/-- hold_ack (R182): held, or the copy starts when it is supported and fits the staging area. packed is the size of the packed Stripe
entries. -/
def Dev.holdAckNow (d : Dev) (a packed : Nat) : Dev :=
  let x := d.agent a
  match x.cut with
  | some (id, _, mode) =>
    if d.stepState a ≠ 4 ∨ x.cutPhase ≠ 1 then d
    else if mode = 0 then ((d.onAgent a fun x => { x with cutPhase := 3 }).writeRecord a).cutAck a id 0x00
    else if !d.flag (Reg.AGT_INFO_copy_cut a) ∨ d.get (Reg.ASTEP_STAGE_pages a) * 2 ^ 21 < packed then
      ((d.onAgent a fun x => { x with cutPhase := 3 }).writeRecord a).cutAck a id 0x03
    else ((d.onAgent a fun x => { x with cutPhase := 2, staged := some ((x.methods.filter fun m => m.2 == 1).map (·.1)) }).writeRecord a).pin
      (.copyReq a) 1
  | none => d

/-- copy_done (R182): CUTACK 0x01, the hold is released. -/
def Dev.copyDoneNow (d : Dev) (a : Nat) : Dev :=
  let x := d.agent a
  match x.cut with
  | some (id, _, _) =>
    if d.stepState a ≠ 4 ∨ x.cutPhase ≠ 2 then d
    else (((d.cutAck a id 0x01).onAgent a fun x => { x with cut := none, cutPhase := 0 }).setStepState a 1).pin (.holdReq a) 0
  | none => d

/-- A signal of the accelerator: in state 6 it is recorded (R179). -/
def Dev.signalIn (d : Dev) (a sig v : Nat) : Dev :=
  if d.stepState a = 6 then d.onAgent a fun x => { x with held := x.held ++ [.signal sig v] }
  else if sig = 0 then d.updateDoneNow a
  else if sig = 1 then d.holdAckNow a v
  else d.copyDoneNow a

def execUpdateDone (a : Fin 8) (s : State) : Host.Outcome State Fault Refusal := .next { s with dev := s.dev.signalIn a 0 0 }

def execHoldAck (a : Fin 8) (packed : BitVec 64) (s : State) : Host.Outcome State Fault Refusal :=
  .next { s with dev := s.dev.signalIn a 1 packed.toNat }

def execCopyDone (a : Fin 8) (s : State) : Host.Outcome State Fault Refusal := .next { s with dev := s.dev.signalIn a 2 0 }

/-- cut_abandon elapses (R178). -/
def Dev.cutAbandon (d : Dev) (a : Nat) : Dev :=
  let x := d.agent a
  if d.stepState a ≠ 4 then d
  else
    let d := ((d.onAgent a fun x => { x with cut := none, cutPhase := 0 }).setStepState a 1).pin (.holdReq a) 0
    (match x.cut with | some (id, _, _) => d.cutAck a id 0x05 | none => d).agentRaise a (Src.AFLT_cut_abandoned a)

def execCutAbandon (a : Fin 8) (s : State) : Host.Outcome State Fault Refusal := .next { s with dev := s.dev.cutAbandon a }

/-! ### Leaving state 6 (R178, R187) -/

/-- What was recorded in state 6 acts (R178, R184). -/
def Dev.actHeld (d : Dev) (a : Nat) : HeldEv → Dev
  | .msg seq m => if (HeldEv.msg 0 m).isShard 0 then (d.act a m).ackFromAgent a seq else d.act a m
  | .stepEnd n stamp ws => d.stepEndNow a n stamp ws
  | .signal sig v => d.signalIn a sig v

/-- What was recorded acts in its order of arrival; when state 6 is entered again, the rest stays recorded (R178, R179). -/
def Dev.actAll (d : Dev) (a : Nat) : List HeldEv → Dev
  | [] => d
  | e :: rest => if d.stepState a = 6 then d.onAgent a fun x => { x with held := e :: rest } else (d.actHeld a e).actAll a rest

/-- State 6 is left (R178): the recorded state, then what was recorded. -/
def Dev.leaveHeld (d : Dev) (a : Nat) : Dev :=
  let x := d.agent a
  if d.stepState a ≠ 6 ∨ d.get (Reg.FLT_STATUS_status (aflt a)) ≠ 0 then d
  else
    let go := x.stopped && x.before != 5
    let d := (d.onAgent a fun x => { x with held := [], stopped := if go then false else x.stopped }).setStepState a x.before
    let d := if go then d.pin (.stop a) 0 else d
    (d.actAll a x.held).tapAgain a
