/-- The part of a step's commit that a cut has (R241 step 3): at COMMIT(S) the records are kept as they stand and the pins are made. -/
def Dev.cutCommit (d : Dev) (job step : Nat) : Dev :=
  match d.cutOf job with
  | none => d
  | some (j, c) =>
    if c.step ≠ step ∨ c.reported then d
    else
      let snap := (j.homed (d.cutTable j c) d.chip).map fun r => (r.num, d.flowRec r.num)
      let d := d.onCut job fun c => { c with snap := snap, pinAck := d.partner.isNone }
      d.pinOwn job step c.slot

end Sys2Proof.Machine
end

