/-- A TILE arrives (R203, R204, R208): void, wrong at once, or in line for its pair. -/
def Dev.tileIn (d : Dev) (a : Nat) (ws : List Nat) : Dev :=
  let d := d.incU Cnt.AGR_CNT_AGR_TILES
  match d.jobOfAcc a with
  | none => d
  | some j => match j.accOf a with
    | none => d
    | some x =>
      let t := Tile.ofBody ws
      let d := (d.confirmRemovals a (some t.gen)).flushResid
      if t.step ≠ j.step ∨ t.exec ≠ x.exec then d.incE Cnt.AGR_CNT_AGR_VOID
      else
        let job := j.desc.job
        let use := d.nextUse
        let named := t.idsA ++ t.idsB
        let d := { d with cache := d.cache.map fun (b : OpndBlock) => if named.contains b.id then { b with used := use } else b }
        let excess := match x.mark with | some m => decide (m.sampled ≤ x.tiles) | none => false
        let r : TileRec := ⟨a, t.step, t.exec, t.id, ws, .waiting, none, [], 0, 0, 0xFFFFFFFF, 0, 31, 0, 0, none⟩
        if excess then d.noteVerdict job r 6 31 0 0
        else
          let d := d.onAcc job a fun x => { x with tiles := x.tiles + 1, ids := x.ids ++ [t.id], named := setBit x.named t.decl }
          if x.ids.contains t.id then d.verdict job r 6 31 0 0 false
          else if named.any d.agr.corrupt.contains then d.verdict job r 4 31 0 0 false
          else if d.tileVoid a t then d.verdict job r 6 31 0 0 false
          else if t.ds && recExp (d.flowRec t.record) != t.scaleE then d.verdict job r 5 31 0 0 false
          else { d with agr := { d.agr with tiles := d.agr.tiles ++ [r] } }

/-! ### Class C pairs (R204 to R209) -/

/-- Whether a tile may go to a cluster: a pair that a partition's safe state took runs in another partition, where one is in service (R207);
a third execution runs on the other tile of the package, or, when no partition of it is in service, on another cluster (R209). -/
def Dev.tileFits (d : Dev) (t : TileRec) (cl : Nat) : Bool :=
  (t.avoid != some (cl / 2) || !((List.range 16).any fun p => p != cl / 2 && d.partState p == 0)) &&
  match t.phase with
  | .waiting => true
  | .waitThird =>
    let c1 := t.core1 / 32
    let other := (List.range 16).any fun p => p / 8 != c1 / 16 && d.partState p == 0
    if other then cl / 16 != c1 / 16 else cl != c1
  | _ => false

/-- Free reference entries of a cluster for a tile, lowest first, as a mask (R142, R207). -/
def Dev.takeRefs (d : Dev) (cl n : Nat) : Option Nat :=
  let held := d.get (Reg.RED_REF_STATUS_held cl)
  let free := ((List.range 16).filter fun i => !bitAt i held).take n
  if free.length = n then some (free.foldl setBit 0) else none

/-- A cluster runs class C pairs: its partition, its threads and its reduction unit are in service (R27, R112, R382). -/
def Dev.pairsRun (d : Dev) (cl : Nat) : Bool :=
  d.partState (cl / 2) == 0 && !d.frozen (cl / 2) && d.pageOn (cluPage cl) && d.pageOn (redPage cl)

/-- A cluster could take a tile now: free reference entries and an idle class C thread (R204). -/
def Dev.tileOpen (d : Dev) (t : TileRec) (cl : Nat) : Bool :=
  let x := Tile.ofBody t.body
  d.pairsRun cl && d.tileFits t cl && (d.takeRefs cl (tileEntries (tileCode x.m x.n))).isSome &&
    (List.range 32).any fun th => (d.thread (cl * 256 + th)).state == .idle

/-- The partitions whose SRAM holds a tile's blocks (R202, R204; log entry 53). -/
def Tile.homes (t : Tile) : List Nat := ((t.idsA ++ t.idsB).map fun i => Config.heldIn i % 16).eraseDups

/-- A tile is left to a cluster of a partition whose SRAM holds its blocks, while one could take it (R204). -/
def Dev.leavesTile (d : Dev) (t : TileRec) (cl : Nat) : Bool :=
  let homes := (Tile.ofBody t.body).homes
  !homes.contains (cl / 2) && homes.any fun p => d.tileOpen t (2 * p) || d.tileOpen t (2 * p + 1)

- Task prompt
Among the entries above, how many lines include the word "packed"? Reply with the number only.

- Response to the task
5